*Description of the task*:
Return only what lies between the first line of the entries and the line containing "def State.shardParts (s", both lines included.
----- Provided records -----
-- ==== Sys2Proof/Machine/Reduce.lean ====
section
/-! DEFINITION. Buckets, the reorder table, the ring between tier-1 flocks, and the entry of reduced gradients into the update work
queues (R272, R304-R318). -/

namespace Sys2Proof.Machine

/-! ## The update work queue -/

/-- Entries of a region's work queue (R272). -/
def workSlots : Nat := 4096

/-- The region that queues an element of a master: that of the device holding the page of its granule (R272). -/
def State.shardRegion (s : State) (m : Desc) (first : Nat) : Nat :=
  match s.spotAt m 0 (coords m.ext first) with
  | some p =>
    let c := (s.page (p.byte / 2 ^ 21)).ctl
    if isHbm c then c / 4 else (c - 16) / 2
  | none => 0

/-- The owned segments of a bucket by the region that queues them: a shard that spans regions is split at granule boundaries
(R272). -/
def State.shardParts (s : State) (m : Desc) (segs : List Span) : List (Nat × List Span) :=
  [0, 1, 2, 3].filterMap fun r =>
    let l := segs.filter fun x => s.shardRegion m x.1 == r
    if l.isEmpty then none else some (r, l)

/-- Whether the work queues have room for every part. -/
def State.workRoom (s : State) (parts : List (Nat × List Span)) : Bool :=
  parts.all fun x => (s.rgn x.1).work.length < workSlots

/-- Elements of some spans. -/
def spanEls (l : List Span) : List Nat := l.flatMap fun (a, n) => (List.range n).map (a + ·)

/-! ## Buckets and segments (R304) -/

/-- Elements of a bucket. -/
def State.bucketElems (s : State) : Nat := s.job.flock.bucketMib * 2 ^ 18

/-- Buckets of a master. -/
def State.bucketsOf (s : State) (t : Nat) : Nat := ceilDiv (s.desc t).count s.bucketElems

/-- The buckets of a layer in chunk order: master, first element, count. -/
def State.buckets (s : State) (layer : Nat) : List (Nat × Nat × Nat) :=
  (s.mastersOf layer).flatMap fun t =>
    let n := (s.desc t).count
    (List.range (s.bucketsOf t)).map fun i => (t, i * s.bucketElems, Min.min s.bucketElems (n - i * s.bucketElems))

/-- The chunk number of an element of a master. -/
def State.chunkOf (s : State) (layer t i : Nat) : Nat :=
  (((s.mastersOf layer).takeWhile (· != t)).map s.bucketsOf).sum + i / s.bucketElems

/-- The fold that a layer is bound to, where this module belongs to it. -/
def State.foldOfLayer (s : State) (layer : Nat) : Option Fold := (s.boundLayers.find? fun x => x.2.layer == layer).map (·.1)

/-- The segments of a bucket: its range cut at granule boundaries. -/
def State.segments (s : State) (t first count : Nat) : List Span :=
  let g := (s.desc t).granuleElems
  cutSpan g (count / g + 1) (first, count)

/-- The device that owns an element of a master, the module itself where the master is not distributed (R260, R304). -/
def State.ownerOf (s : State) (t i : Nat) : Nat :=
  let d := s.desc t
  if d.owner = none20 then s.drv.device else s.granuleOwner d.owner (i / d.granuleElems)

/-- The segments of a bucket that a device owns. -/
def State.segmentsOf (s : State) (t first count dev : Nat) : List Span :=
  (s.segments t first count).filter fun x => s.ownerOf t x.1 == dev

/-! ## The reorder table (R308) -/

/-- Entries of a fold's reorder table. -/
def reorderSlots : Nat := 512

/-- Whether an entry has a bucket identifier. -/
def Reorder.is (e : Reorder) (step epoch layer chunk : Nat) : Bool :=
  e.step == step && e.epoch == epoch && e.layer == layer && e.chunk == chunk

def State.entry? (s : State) (step epoch layer chunk : Nat) : Option Reorder := s.drv.reorder.find? (·.is step epoch layer chunk)

def State.setEntry (s : State) (e : Reorder) : State :=
  { s with drv := { s.drv with reorder := s.drv.reorder.map fun x => if x.is e.step e.epoch e.layer e.chunk then e else x } }

/-- Entries of a fold in use. -/
def State.entriesOf (s : State) (fold : Nat) : Nat := (s.drv.reorder.filter fun e => e.fold == fold).length

/-- A member joins the entry of an identifier, or a free entry is taken for it; none when the table is full. -/
def State.joinEntry (s : State) (fold step epoch layer chunk member : Nat) : Option State :=
  match s.entry? step epoch layer chunk with
  | some e => some (s.setEntry { e with contrib := insertN member e.contrib })
  | none =>
    match (s.buckets layer)[chunk]? with
    | none => none
    | some (t, first, count) =>
      if reorderSlots ≤ s.entriesOf fold then none
      else
        let e : Reorder := { step := step, epoch := epoch, layer := layer, chunk := chunk, fold := fold, tensor := t, first := first,
                             count := count, contrib := [member], acc := List.replicate count (0, false), since := s.board.time }
        let n := s.entriesOf fold + 1
        some { s with drv := { s.drv with reorder := s.drv.reorder ++ [e],
                                          peak := adjust 0 fold (Nat.max n) s.drv.peak } }

/-- The owned elements of an entry's range, in order. -/
def State.ownedOf (s : State) (e : Reorder) : List Nat :=
  spanEls (s.segmentsOf e.tensor e.first e.count s.drv.device)

/-- The value of an element in the reduction slot. -/
def Reorder.at (e : Reorder) (i : Nat) : Nat × Bool := e.acc.getD (i - e.first) (0, false)

/-- Values put into the reduction slot. -/
def Reorder.putAll (e : Reorder) (l : List (Nat × Nat × Bool)) : Reorder :=
  { e with acc := l.foldl (fun a (i, v) => a.set (i - e.first) v) e.acc }

/-- One member's segment added: the first contribution writes an element, each later one adds to it in FP32 (R310). -/
def Reorder.addSegment (e : Reorder) (member first : Nat) (vals : List Val) : Reorder :=
  let later := e.seen.any fun x => x.1 == first
  let l := vals.zipIdx.map fun (v, k) =>
    let old := e.at (first + k)
    (first + k, if later then (enc32 (fadd (dec32 old.1) v.num), old.2 || v.pois) else (enc32 v.num, v.pois))
  { e.putAll l with seen := e.seen ++ [(first, member)] }

/-- Whether every member of the fold has contributed to a segment. -/
def State.segReduced (s : State) (f : Fold) (e : Reorder) (first : Nat) : Bool :=
  (s.foldMembers f).all fun d => e.seen.contains (first, d)

/-! ## The ring (R315-R318) -/

/-- Elements of a ring block. -/
def ringBlock : Nat := 32

/-- This module's tier-1 flock, and the number of flocks. -/
def State.flockIdx (s : State) : Nat := s.drv.device / 256
def State.flocksN (s : State) : Nat := s.job.flock.flocks

/-- The owned blocks of an entry, each a run of elements. -/
def State.ringBlocks (s : State) (e : Reorder) : List (List Nat) := pieces ringBlock (s.ownedOf e)

/-- The blocks of ring chunk `c` (R315). -/
def State.ringChunk (s : State) (e : Reorder) (c : Nat) : List (List Nat) :=
  let l := s.ringBlocks e
  let n := l.length
  let lo := c * n / s.flocksN
  (l.drop lo).take ((c + 1) * n / s.flocksN - lo)

/-- The ring chunks that hold blocks; an empty one needs no message. -/
def State.ringChunks (s : State) (e : Reorder) : List Nat := (List.range s.flocksN).filter fun c => !(s.ringChunk e c).isEmpty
-----
*Response below*:
-- ==== Sys2Proof/Machine/Reduce.lean ====
section
/-! DEFINITION. Buckets, the reorder table, the ring between tier-1 flocks, and the entry of reduced gradients into the update work
queues (R272, R304-R318). -/

namespace Sys2Proof.Machine

/-! ## The update work queue -/

/-- Entries of a region's work queue (R272). -/
def workSlots : Nat := 4096

/-- The region that queues an element of a master: that of the device holding the page of its granule (R272). -/
def State.shardRegion (s : State) (m : Desc) (first : Nat) : Nat :=
  match s.spotAt m 0 (coords m.ext first) with
  | some p =>
    let c := (s.page (p.byte / 2 ^ 21)).ctl
    if isHbm c then c / 4 else (c - 16) / 2
  | none => 0

/-- The owned segments of a bucket by the region that queues them: a shard that spans regions is split at granule boundaries
(R272). -/
def State.shardParts (s : State) (m : Desc) (segs : List Span) : List (Nat × List Span) :=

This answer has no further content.